- What you will do
Starting at the line containing "def Gather.goodItems (g" and ending at the line containing "non-finite results. -/", print every line of the material below exactly, both ends included, and stop there.

- Entries supplied
/-- The FP32 row of a pooled item: partials added in ascending owner rank, divided by the child count for a mean (R116). -/
def Gather.pooledRow (g : Gather) (mean : Bool) (width i : Nat) : FpM (List F32) := do
  let parts := (g.portions.filter (fun q => q.item == i)).filterMap (·.partRow)
  match parts with
  | [] => pure (List.replicate width 0)
  | a :: rest => do
    let t ← rest.foldlM (fun (acc : List F32) (r : List F32) => (acc.zip r).mapM (fun (x : F32 × F32) => addF x.1 x.2)) a
    if mean then t.mapM (fun x => divF x (f32OfNat (nth g.children i 1))) else pure t

/-- The items of a gather that met no failure. -/
def Gather.goodItems (g : Gather) : List Nat := (List.range g.items).filter (fun i => !(g.fails.any (fun f => f.1 == i)))

/-- The output rows of the items that met no failure, with their numbers, and the non-finite results. -/
def Gather.outRows (g : Gather) (t : FTable) (p : List Byte) : List (Nat × List Byte) × Nat :=
  if gaMode p = 0 then
    (g.goodItems.map (fun i =>
      let bs := ((g.portions.find? (fun q => q.item == i)).bind (·.stored)).getD []
      (i, if gaOutDtype p = 1 then (rowF32 t.dtype t.width bs).flatMap (fun v => toLE 4 v.toNat) else bs)), 0)
  else
    let r := (g.goodItems.mapM (fun i => g.pooledRow (decide (gaMode p = 2)) t.width i)).run 0
    ((g.goodItems.zip r.1).map (fun (i, row) => (i, row.flatMap (fun v => toLE 4 v.toNat))), r.2)

/-- A gather whose portions are all answered writes the rows of its good items and ends; with a failure its output is then poisoned (R97, R112, R113, R489). -/
def State.finishGather (s : State) (id : Nat) : State :=
  match s.runningCtx id, s.graph.gathers.find? (fun g => g.cmd == id) with
  | some c, some g =>
    if !g.portions.all Portion.done then s else
    let p := c.pkt
    let s1 := { s with graph := { s.graph with gathers := s.graph.gathers.filter (fun k => k.cmd != id) } }
    let r := itemsResult g.poisoned g.fails
    let pitch := roundUp (s.gaRowBytes p) 32
    match s.ftable? (gaTable p) with
    | none => s1.endCmd id (badParam 0 32)
    | some t =>
      let o := g.outRows t p
      let w := (s1.countNonfinite o.2).storeAll 1 (o.1.map (fun (i, bs) => (gaOut p + i * pitch, bs)))
      if r.failed then (w.1.poisonRanges 1 [(gaOut p, g.items * pitch)]).endCmd id r
      else w.1.endCmd id ((writeStatus w.2).getD r)
  | _, _ => s

/-- The reads of a gather's list. -/
def State.gaListReads (s : State) (p : List Byte) : List (Nat × Nat) :=
  if gaSource p = 1 then [(gaList p, 16 * gaCount p)] else logRanges (gaList p) (s.read (gaList p) 64).data

/-- A gather begins. A list that is poisoned, by its flag or by a word, is an input poisoned as a whole; an uncorrectable word of it is the failure of the items it names (R113, R583). -/
def effectGraphGather (s : State) (c : Ctx) : State × Option Result :=
  let p := c.pkt
  let head := if gaSource p = 1 then none else readStatus (s.read (gaList p) 64)
  match s.ftable? (gaTable p), head with
  | none, _ => (s, some (badParam 0 32))
  | some _, some r => ((s.noteReads 1 [(gaList p, 64)]).poisonRanges 1 [(gaOut p, gaOutSize p)], some r)
  | some t, none =>
    let pool := decide (gaMode p ≠ 0)
    let items := s.gaItems p
    let poisoned := (decide (gaSource p = 0) && (s.pathLog (gaList p)).poisoned) || !(s.readAll (s.gaListReads p)).poisoned.isEmpty
    let served := ((items.zipIdx).flatMap (fun (vs, i) => listPortion s.rank i vs.2 ++ rowPortions s.rank i vs.1)).map (s.servePortion t pool)
    let s1 := (s.noteReads 1 (s.gaListReads p ++ served.flatMap (·.2.1))).countNonfinite (served.foldl (fun n r => n + r.2.2) 0)
    let a := s1.askPortions (gaTable p) pool (served.map (·.1))
    let g : Gather := ⟨c.id, items.length, items.map (·.1.length), poisoned, a.2⟩
    (({ a.1 with graph := { a.1.graph with gathers := a.1.graph.gathers ++ [g] } }).finishGather c.id, none)

/-- GRAPH.GATHER (R112). -/
def execGraphGather (id : Nat) (s : State) : Out State := .next (s.settle (s.runCmd graphGatherInfo id effectGraphGather))

/-! ### Serving rows -/

/-- Records grouped: a pool's records together, any other alone (R114). -/
def rowGroups : List RowReq → List (List RowReq)
  | [] => []
  | r :: rs =>
    match rowGroups rs with
    | g :: gs => if r.pool && !r.last then (r :: g) :: gs else [r] :: g :: gs
    | [] => [[r]]

/-- The answer to a group of records, with the reads made and the non-finite results (R115). A failed answer counts the records of the group (DESIGN CHOICE, log entry 107). -/
def State.answerRows (s : State) (g : List RowReq) : RowResp × List (Nat × Nat) × Nat :=
  let r := g.headD default
  match s.ftable? r.ftable with
  | none => (⟨r.tag, g.length, stBadParam, 0, []⟩, [], 0)
  | some t =>
    let vs := g.map (fun x => localOf x.node)
    match s.rowsFail t vs with
    | some f => (⟨r.tag, g.length, f.status, f.reason, []⟩, t.rowReads vs, 0)
    | none =>
      if r.pool then
        let x := (pairRows t.width (s.rowsOf t vs)).run 0
        (⟨r.tag, g.length, stOK, 0, x.1.flatMap (fun v => toLE 4 v.toNat)⟩, t.rowReads vs, x.2)
      else (⟨r.tag, g.length, stOK, 0, (s.readAll (vs.map t.rowRange)).data⟩, t.rowReads vs, 0)

/-- A group of records that an owner takes: served, held for its next step, or answered STEP_MISMATCH (R96, R115). -/
def State.takeRows (src : Nat) (s : State) (g : List RowReq) : State :=
  let r := g.headD default
  if r.step = (s.step32 + 1) % 2 ^ 32 then { s with graph := { s.graph with held := s.graph.held ++ [.rows src g] } }
  else if r.step ≠ s.step32 then s.send (.rowAnswer src ⟨r.tag, g.length, stStepMismatch, 0, []⟩)
  else
    let a := s.answerRows g
    ((s.noteReads 1 a.2.1).countNonfinite a.2.2).send (.rowAnswer src a.1)

/-- ROW_REQUEST (R115). -/
def execRowRequest (src : Nat) (rs : List RowReq) (s : State) : Out State :=
  .next (s.settle (if s.isHalted then s else (rowGroups rs).foldl (State.takeRows src) s))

- Solution to the problem
def Gather.goodItems (g : Gather) : List Nat := (List.range g.items).filter (fun i => !(g.fails.any (fun f => f.1 == i)))

/-- The output rows of the items that met no failure, with their numbers, and the non-finite results. -/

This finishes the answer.